Linear fits are one of the most common types in physics. Let’s take a look at an example where the variable of interest is hidden in the slope, but not exactly equal to the slope.

Example – Spring and Mass

Let’s imagine hanging a spring from a support, then adding masses to it.  We measure out each mass, calculate its weight, then we measure the stretch of the spring.

The model for this is Hooke’s Law,

\(F=k \Delta y\\\)

We could also put a mass on the spring and then measure the period of its oscillations.

The model for this is T = 2 pi times the square root of the mass over the spring constant.

\( T = 2 \pi \sqrt{\dfrac{m}{k}}\\\)

In each case we plot our findings out on a graph. Note that Hooke’s Law is linear the way it is written. The period equation is not. We would use a power fit for this equation.

Force and Mass

Let’s look at the force and the mass. Notice where the variables are…

Since we picked the mass that caused the force, we placed the force on the independent axis. The displacement is the result that we measured, so it went on the dependent axis.

The data turns out to look fairly linear, so we add a linear trendline of the form

\( y = m x + b\\\)

This looks like a linear equation, but notice that the displacement is on the y axis and the force is on the x axis. We place these in the slope-intercept in the right spots.

\(\Delta y = (\mathrm{slope}) F + B\\\)

Notice that m is the slope, not the mass. That’s why I’ve written (slope) rather than m.

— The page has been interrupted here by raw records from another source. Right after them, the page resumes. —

-- ==== Sys2Proof/Tests/Slice0.lean ====
section
/-! SUPPORT. Small tests, each one step with its expected result taken from 95_test_vectors.md or written out from the spec's
encoding; and a witness that meets the hypotheses of every statement that has any. -/

namespace Sys2Proof.Tests

open Sys2Proof.Machine

/-- S0 of 95_test_vectors.md. -/
def s0 : State := launch ⟨0x12, 0x34, 0x56, 0x78, 0x9A, 0xBC, 0xDE, 0xF0⟩ []

/-- S0 with another F. -/
def s0F (f : Byte) : State := launch ⟨0x12, 0x34, 0x56, 0x78, 0x9A, f, 0xDE, 0xF0⟩ []

/-- The cells an answer leaves. -/
def cellsOf : Answer → Option Cells
  | .next t => some t.cells
  | _ => none

/-- The last response an answer leaves. -/
def responseOf : Answer → Option Response
  | .next t => t.responses.getLast?
  | _ => none

/-- The fault record an answer leaves. -/
def faultsOf : Answer → Option (List FaultEntry)
  | .next t => some t.faultRecord
  | _ => none

/-- The last output ports an answer leaves. -/
def portsLeft : Answer → Option OutPorts
  | .next t => t.completed.getLast?.map (·.ports)
  | _ => none

/-- The reserved word an answer refuses. -/
def refusedWord : Answer → Option Byte
  | .refused (.reservedCommandWord cmd) => some cmd
  | _ => none

/-- The step that presents a request. -/
def stepOn (s : State) (cmd : Byte) (wdata : Word) (fin : FlagBits) : Answer := step (s.present ⟨cmd, wdata, fin⟩)

/-! ## WellFormed refuses ill-formed terms, one for each check -/

theorem test_reservedOp_of_writeCell_word_ill_formed : (Instr.reservedOp 0b01011111).wellFormed = false := by decide

theorem test_reservedBit7_of_bit7_clear_ill_formed : (Instr.reservedBit7 0b01111111).wellFormed = false := by decide

/-! ## Words written out from the encoding `0 ooo rrrr` (R47, R48, R50), one for each constructor -/

theorem test_word_readPair_hl : decode ⟨0b00001011, 0, 0⟩ = .readPair 0b1011 := by decide

theorem test_word_writePair_af : decode ⟨0b00011000, 0xFF0F, 0b1111⟩ = .writePair 0b1000 0xFF0F := by decide

theorem test_word_getFlags_any_rid : decode ⟨0b00101101, 0xFFFF, 0b1111⟩ = .getFlags := by decide

theorem test_word_setFlags_carry_is_bit0 :
    decode ⟨0b00110000, 0, 0b0001⟩ = .setFlags { zero := false, subtract := false, halfCarry := false, carry := true } := by
  decide

theorem test_word_readCell_f : decode ⟨0b01000101, 0, 0⟩ = .readCell 0b0101 := by decide

theorem test_word_writeCell_ignores_high_byte : decode ⟨0b01010010, 0xFFAB, 0⟩ = .writeCell 0b0010 0xAB := by decide

theorem test_word_reservedOp : decode ⟨0b01110000, 0, 0⟩ = .reservedOp 0b01110000 := by decide

theorem test_word_reservedBit7_first : decode ⟨0b11100000, 0, 0⟩ = .reservedBit7 0b11100000 := by decide

theorem test_opcode_rows_disjoint :
    ∀ w : Byte, (opcodeTable.filter (fun row => row.covers w)).length = 1 := by decide

theorem test_decodeBits_short_refused : decodeBits 7 0x08 = .error .commandWordCutShort := by rfl

theorem test_decodeBits_long_refused : decodeBits 29 0x08 = .error .longerThanAllPorts := by rfl

/-! ## One step from 95_test_vectors.md -/

/-- V1. -/
theorem test_readPair_af : responseOf (stepOn s0 0x08 0 0) = some (.word 0x12BC) := by decide

/-- V7: an unassigned rid; no cell changes. -/
theorem test_readPair_unassigned :
    responseOf (stepOn s0 0x0C 0 0) = some (.err (.invalidRegisterIdentifier 0xC)) ∧ cellsOf (stepOn s0 0x0C 0 0) = some s0.cells := by
  decide

/-- V11: F keeps the low nibble. -/
theorem test_writePair_af_unmasked : cellsOf (stepOn s0 0x18 0xFF0F 0) = some { s0.cells with a := 0xFF, f := 0x0F } := by
  decide

/-- V15: the rid of a cell; no cell changes. -/
theorem test_writePair_of_cell : cellsOf (stepOn s0 0x17 0x1234 0) = some s0.cells := by decide

/-- V29. -/
theorem test_getFlags_low_nibble_ignored :
    responseOf (stepOn (s0F 0x7F) 0x20 0 0) =
      some (.flagsR { zero := false, subtract := true, halfCarry := true, carry := true }) := by decide

/-- V30 (alias word), and fout = F[7:4] with err = 0. -/
theorem test_getFlags_alias_fout :
    (portsLeft (stepOn s0 0x2F 0 0)).map (fun o => (o.fout, o.err)) = some (0b1011, false) := by decide

/-- V34 (alias word). -/
theorem test_setFlags_alias : cellsOf (stepOn s0 0x3A 0 0b1000) = some { s0.cells with f := 0x80 } := by decide

/-- V37. -/
theorem test_setFlags_clears_low_nibble : cellsOf (stepOn (s0F 0x0F) 0x30 0 0) = some { s0.cells with f := 0x00 } := by decide

/-- V46, zero-extended onto rdata (R55). -/
theorem test_readCell_h_rdata :
    (portsLeft (stepOn s0 0x46 0 0)).map (fun o => (o.rdata, o.err)) = some (0x00DE, false) := by decide

/-- V48: the rid of a pair; err = 1. -/
theorem test_readCell_of_pair :
    responseOf (stepOn s0 0x48 0 0) = some (.err (.invalidRegisterIdentifier 0x8)) ∧
    (portsLeft (stepOn s0 0x48 0 0)).map (·.err) = some true := by decide

/-- V51: wdata[15:8] has no effect. -/
theorem test_writeCell_high_byte_ignored : cellsOf (stepOn s0 0x50 0xFF00 0) = some { s0.cells with a := 0x00 } := by decide

/-- P3 step 4: the error is recorded under its step number, behind those before it. -/
theorem test_writeCell_of_pair_recorded :
    faultsOf (stepOn { s0 with position := 3, faultRecord := [⟨2, .invalidRegisterIdentifier 0x3⟩] } 0x5A 0 0) =
      some [⟨2, .invalidRegisterIdentifier 0x3⟩, ⟨4, .invalidRegisterIdentifier 0xA⟩] := by decide

/-- V60. -/
theorem test_reservedOp_refused : refusedWord (stepOn s0 0x60 0 0) = some 0x60 := by decide

/-- V64: the reserved check comes first. -/
theorem test_reservedBit7_refused : refusedWord (stepOn s0 0x8B 0 0) = some 0x8B := by decide

/-! ## The notation (R58), from the lines of 95_test_vectors.md -/

theorem test_text_writePair : parseLine "WritePair HL, 0xBEEF ; sets H and L".toList = .line (.writePair (.named (.pair .hl)) 0xBEEF) := by
  decide

theorem test_text_call_notation : parseLine "WritePair(HL, 0xBEEF)".toList = .line (.writePair (.named (.pair .hl)) 0xBEEF) := by
  decide

theorem test_text_setFlags_omitted_is_zero :
    parseLine "SetFlags z=1 h=1".toList =
      .line (.setFlags { zero := true, subtract := false, halfCarry := true, carry := false }) := by decide

theorem test_text_raw_rid : (assembleText "ReadPair #0xC\n".toList) = some [⟨0x0C, 0, 0⟩] := by decide

theorem test_text_numeral_too_wide : assembleText "WriteCell A, 256".toList = none := by decide

theorem test_text_binary_separator : parseLine "WriteCell F, 0b1010_0000".toList = .line (.writeCell (.named (.cell .f)) 0xA0) := by
  decide

/-! ## Witnesses: states and operands that meet the hypotheses of the statements -/

/-- DecodeUndoesEncode. -/
theorem witness_wellFormed_reserved : (Instr.reservedOp 0x60).wellFormed = true ∧ (Instr.reservedOp 0x7F).wellFormed = true ∧
    (Instr.reservedBit7 0x80).wellFormed = true ∧ (Instr.reservedBit7 0xFF).wellFormed = true := by decide

/-- CommandWordsSorted, InvalidIdentifierWords, OutcomePriority: the words where their ranges meet. -/
theorem witness_range_ends :
    [0x00, 0x07, 0x0C, 0x17, 0x1C, 0x1F, 0x48, 0x4F, 0x58, 0x5F].map (fun w => responseOf (stepOn s0 w 0 0)) =
      [0x0, 0x7, 0xC, 0x7, 0xC, 0xF, 0x8, 0xF, 0x8, 0xF].map (fun rid => some (.err (.invalidRegisterIdentifier rid))) ∧
    [0x08, 0x0B, 0x18, 0x1B, 0x20, 0x2F, 0x30, 0x3F, 0x40, 0x47, 0x50, 0x57].map (fun w => faultsOf (stepOn s0 w 0 0)) =
      List.replicate 12 (some []) ∧
    [0x60, 0x7F, 0x80, 0xFF].map (fun w => refusedWord (stepOn s0 w 0 0)) = [some 0x60, some 0x7F, some 0x80, some 0xFF] := by
  decide

/-- ReadPairReturnsThePair, WritePairWritesBothBytes: rids that name no pair. ReadCellReturnsTheCell, WriteCellOverwritesOneCell: rids
that name no cell. -/
theorem witness_bad_rids : ((0x7 : RegId) ≠ 0x8 ∧ (0x7 : RegId) ≠ 0x9 ∧ (0x7 : RegId) ≠ 0xA ∧ (0x7 : RegId) ≠ 0xB) ∧
    ((0xC : RegId) ≠ 0x8 ∧ (0xC : RegId) ≠ 0x9 ∧ (0xC : RegId) ≠ 0xA ∧ (0xC : RegId) ≠ 0xB) ∧
    8 ≤ (0x8 : RegId).toNat ∧ 8 ≤ (0xF : RegId).toNat := by decide

/-- ReservedWordsAreRefused: each of its three kinds of word. -/
theorem witness_reserved_words : (0x80 : Byte)[7] = true ∧ (0x60 : Byte).extractLsb' 4 3 = 0b110 ∧ (0x7F : Byte).extractLsb' 4 3 = 0b111 := by
  decide

/-- ErrorChangesNoCell. -/
theorem witness_error_answer :
    ∃ t, exec (.readPair 0x0) s0 = .next t ∧ t.responses = s0.responses ++ [.err (.invalidRegisterIdentifier 0x0)] :=
  ⟨_, rfl, rfl⟩

/-- BlockContinuesAfterError. -/
theorem witness_raises : RaisesInvalid (.writeCell 0xC 0x01) s0 0xC := raises_of_effect rfl

/-- BlockContinuesAfterError, its inner hypotheses; EveryOperationCompletesOrIsRefused; OnlyTheCellsMatter. -/
theorem witness_completes : CompletesWith (.setFlags ⟨true, false, true, false⟩) s0 .ack { s0.cells with f := 0xA0 } :=
  completes_of_effect rfl rfl

theorem witness_refuses : exec (.reservedOp 0x60) s0 = .refused (.reservedCommandWord 0x60) := rfl

/-- ResponsesAndPorts, ReadsArePureAndWritesIdempotent: a next state for a read of each kind and for a write. -/
theorem witness_next_states :
    (∃ t, exec .getFlags s0 = .next t) ∧ (∃ t, exec (.readPair 0x9) s0 = .next t) ∧ (∃ t, exec (.readCell 0x7) s0 = .next t) ∧
    (∃ t, exec (.writePair 0xB 0xBEEF) s0 = .next t) := ⟨⟨_, rfl⟩, ⟨_, rfl⟩, ⟨_, rfl⟩, ⟨_, rfl⟩⟩

/-- StepRunsTheDecodedInstruction, FaultRecordIsNeverCleared. -/
theorem witness_presented : (s0.present ⟨0x00, 0, 0⟩).inputs = .op ⟨0x00, 0, 0⟩ :: [] ∧
    RaisesInvalid (decode ⟨0x00, 0, 0⟩) (s0.present ⟨0x00, 0, 0⟩) 0x0 :=
  ⟨rfl, raises_of_effect rfl⟩

/-- PlacedWordIsRun. -/
theorem witness_table_word : decodeTableWord 8 0x0B = some (.readPair 0xB) := by decide

/-- ResetEvent: its two cases. -/
theorem witness_reset_positions : s0.position = 0 ∧ ({ s0 with position := 1 } : State).position ≠ 0 := by decide

/-- OneOperationPerStep: a step by an operation and a step by reset. OnlyWritesChangeCells, OnlyThreeOperationsChangeF: each of their causes
does change F from S0. -/
theorem witness_F_changes :
    (∃ t, step (s0.present ⟨0x30, 0, 0⟩) = .next t ∧ t.cells.f ≠ (s0.present ⟨0x30, 0, 0⟩).cells.f) ∧
    (∃ t, step (s0.present ⟨0x55, 0, 0⟩) = .next t ∧ t.cells.f ≠ (s0.present ⟨0x55, 0, 0⟩).cells.f) ∧
    (∃ t, step (s0.present ⟨0x18, 0, 0⟩) = .next t ∧ t.cells.f ≠ (s0.present ⟨0x18, 0, 0⟩).cells.f) ∧
    (∃ t, step { s0 with inputs := [.reset] } = .next t ∧ t.cells.f ≠ ({ s0 with inputs := [.reset] } : State).cells.f) :=
  ⟨⟨_, rfl, by decide⟩, ⟨_, rfl, by decide⟩, ⟨_, rfl, by decide⟩, ⟨_, rfl, by decide⟩⟩

/-- StepKeepsRecordsCoherent. -/
theorem witness_coherent_step : (s0.present ⟨0x08, 0, 0⟩).Coherent ∧ ∃ t, step (s0.present ⟨0x08, 0, 0⟩) = .next t :=
  ⟨⟨rfl, rfl, fun _ h => absurd h List.not_mem_nil⟩, ⟨_, rfl⟩⟩

/-- OnlyTheCellsMatter: different states with the same cells. -/
theorem witness_same_cells : s0.cells = ({ s0 with position := 5 } : State).cells ∧ s0 ≠ { s0 with position := 5 } := by decide

/-- UnnamedCellsAreUnchanged, WritePairThenReadPair, PairWriteConsequences, CellLaws: the cells and pairs their conditions pick. -/
theorem witness_cells_and_pairs : CellName.b ≠ .a ∧ (CellName.b ≠ highCell .af ∧ CellName.b ≠ lowCell .af) ∧ CellName.h ≠ .f ∧
    PairName.hl ≠ .af ∧ CellName.a = highCell .af ∧ CellName.f = lowCell .af := by decide

/-- FlagsDependOnTheHighNibble: another F with the same high nibble. -/
theorem witness_same_high_nibble : s0.cells.f &&& 0xF0 = (0xB0 : Byte) &&& 0xF0 := by decide

/-- PairViewsDetermineCellsFlagViewLosesLowNibble. -/
theorem witness_same_pairs : ∀ p, s0.cells.pairView p = Cells.pairView ⟨0x12, 0x34, 0x56, 0x78, 0x9A, 0xBC, 0xDE, 0xF0⟩ p :=
  fun _ => rfl

/-- RunOfOperations: a list of each kind. -/
theorem witness_runs : (∀ q ∈ [(⟨0x19, 0x1234, 0⟩ : Request), ⟨0x5F, 0, 0⟩], reservedWord q.cmd = false) ∧
    (∃ q ∈ [(⟨0x19, 0x1234, 0⟩ : Request), ⟨0x60, 0, 0⟩], reservedWord q.cmd = true) := by decide

/-- ErrorFreeRunHasNoErr. -/
theorem witness_run_answers : ∃ t, runProgram s0.cells [⟨0x00, 0, 0⟩] = .next t := ⟨_, rfl⟩

/-- NotationStandsForItsOperation: the ends of its ranges. -/
theorem witness_notation : (15 : Nat) < 16 ∧ asmRid (.raw 15) = some 0xF ∧ asmRid (.raw 16) = none ∧ asmRid (.named (.pair .hl)) = some 0xB ∧
    (assemble (.writePair (.named (.pair .hl)) 65535)).isSome = true ∧ assemble (.writePair (.named (.pair .hl)) 65536) = none ∧
    (assemble (.writeCell (.named (.cell .a)) 255)).isSome = true ∧ assemble (.writeCell (.named (.cell .a)) 256) = none := by
  decide

end Sys2Proof.Tests
end

/-! ## What each operation does, from the rules of its rid

Lemmas about `effect` and `exec` for the instructions that name a cell or a pair, the two inversions that say when an
operation completes, raises or is refused by its effect alone, and how the pair views follow the cells. -/

namespace Sys2Proof.Machine

/-! ### Pair values and their bytes (R62) -/

/-- R62, one way: composing the two bytes of a value gives the value. -/
@[simp] theorem compose_splitHi_splitLo (v : Word) : compose (splitHi v) (splitLo v) = v := by
  rw [compose_eq_append, splitHi_eq_extract, splitLo_eq_extract]
  exact (BitVec.extractLsb'_append_extractLsb'_eq_extractLsb' (show 8 = 0 + 8 from rfl)).trans BitVec.extractLsb'_eq_self

@[simp] theorem splitHi_compose (hi lo : Byte) : splitHi (compose hi lo) = hi := by
  rw [splitHi_eq_extract, compose_eq_append]
  exact BitVec.extractLsb'_append_eq_left

@[simp] theorem splitLo_compose (hi lo : Byte) : splitLo (compose hi lo) = lo := by
  rw [splitLo_eq_extract, compose_eq_append]
  exact BitVec.extractLsb'_append_eq_right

The intercept doesn’t show up explicitly in our model. That means that it should be close to zero. The fact that it isn’t quite there tells us that we might need to tweak our model.

Now we’re ready to do some fitting…

We start out with our modified Hooke’s law.

\( \Delta y = \dfrac{1}{k} F\\\)

Comparing this to the trendline, we see that the spot with the slope has 1/k. This leads us to the result that the slope is equal to one over k.

\( (\mathrm{slope}) = \dfrac{1}{k}\\\)

Solving for the spring constant gives us

\(k = \dfrac{1}{(\mathrm{slope})} = \dfrac{1}{0.0414 \frac{\mathrm{m}}{\mathrm{N}}} \\\)

Putting it into our calculator and flipping the units into the numerator gives us the final result…

\(k = 24.15 \dfrac{\mathrm{N}}{\mathrm{m}}\\\)

This likely has too many significant digits, but we can fix that later.

Don’t Be That Student

We can now see that the slope in this situation wasn’t the answer we were looking for.  Many students do this lab and find that their “slope” of 0.0414 m/N is 99.8 percent off of the answer of 25.0 N/m that they were expecting.

They just report this, not realizing that the units of the slope aren’t correct.  They also don’t ask for assistance for this large error.

Don’t be that student.  Always check your model to make sure it matches your trendline.  Also make sure that your results have the right units. Ask for help if you have a large percent error.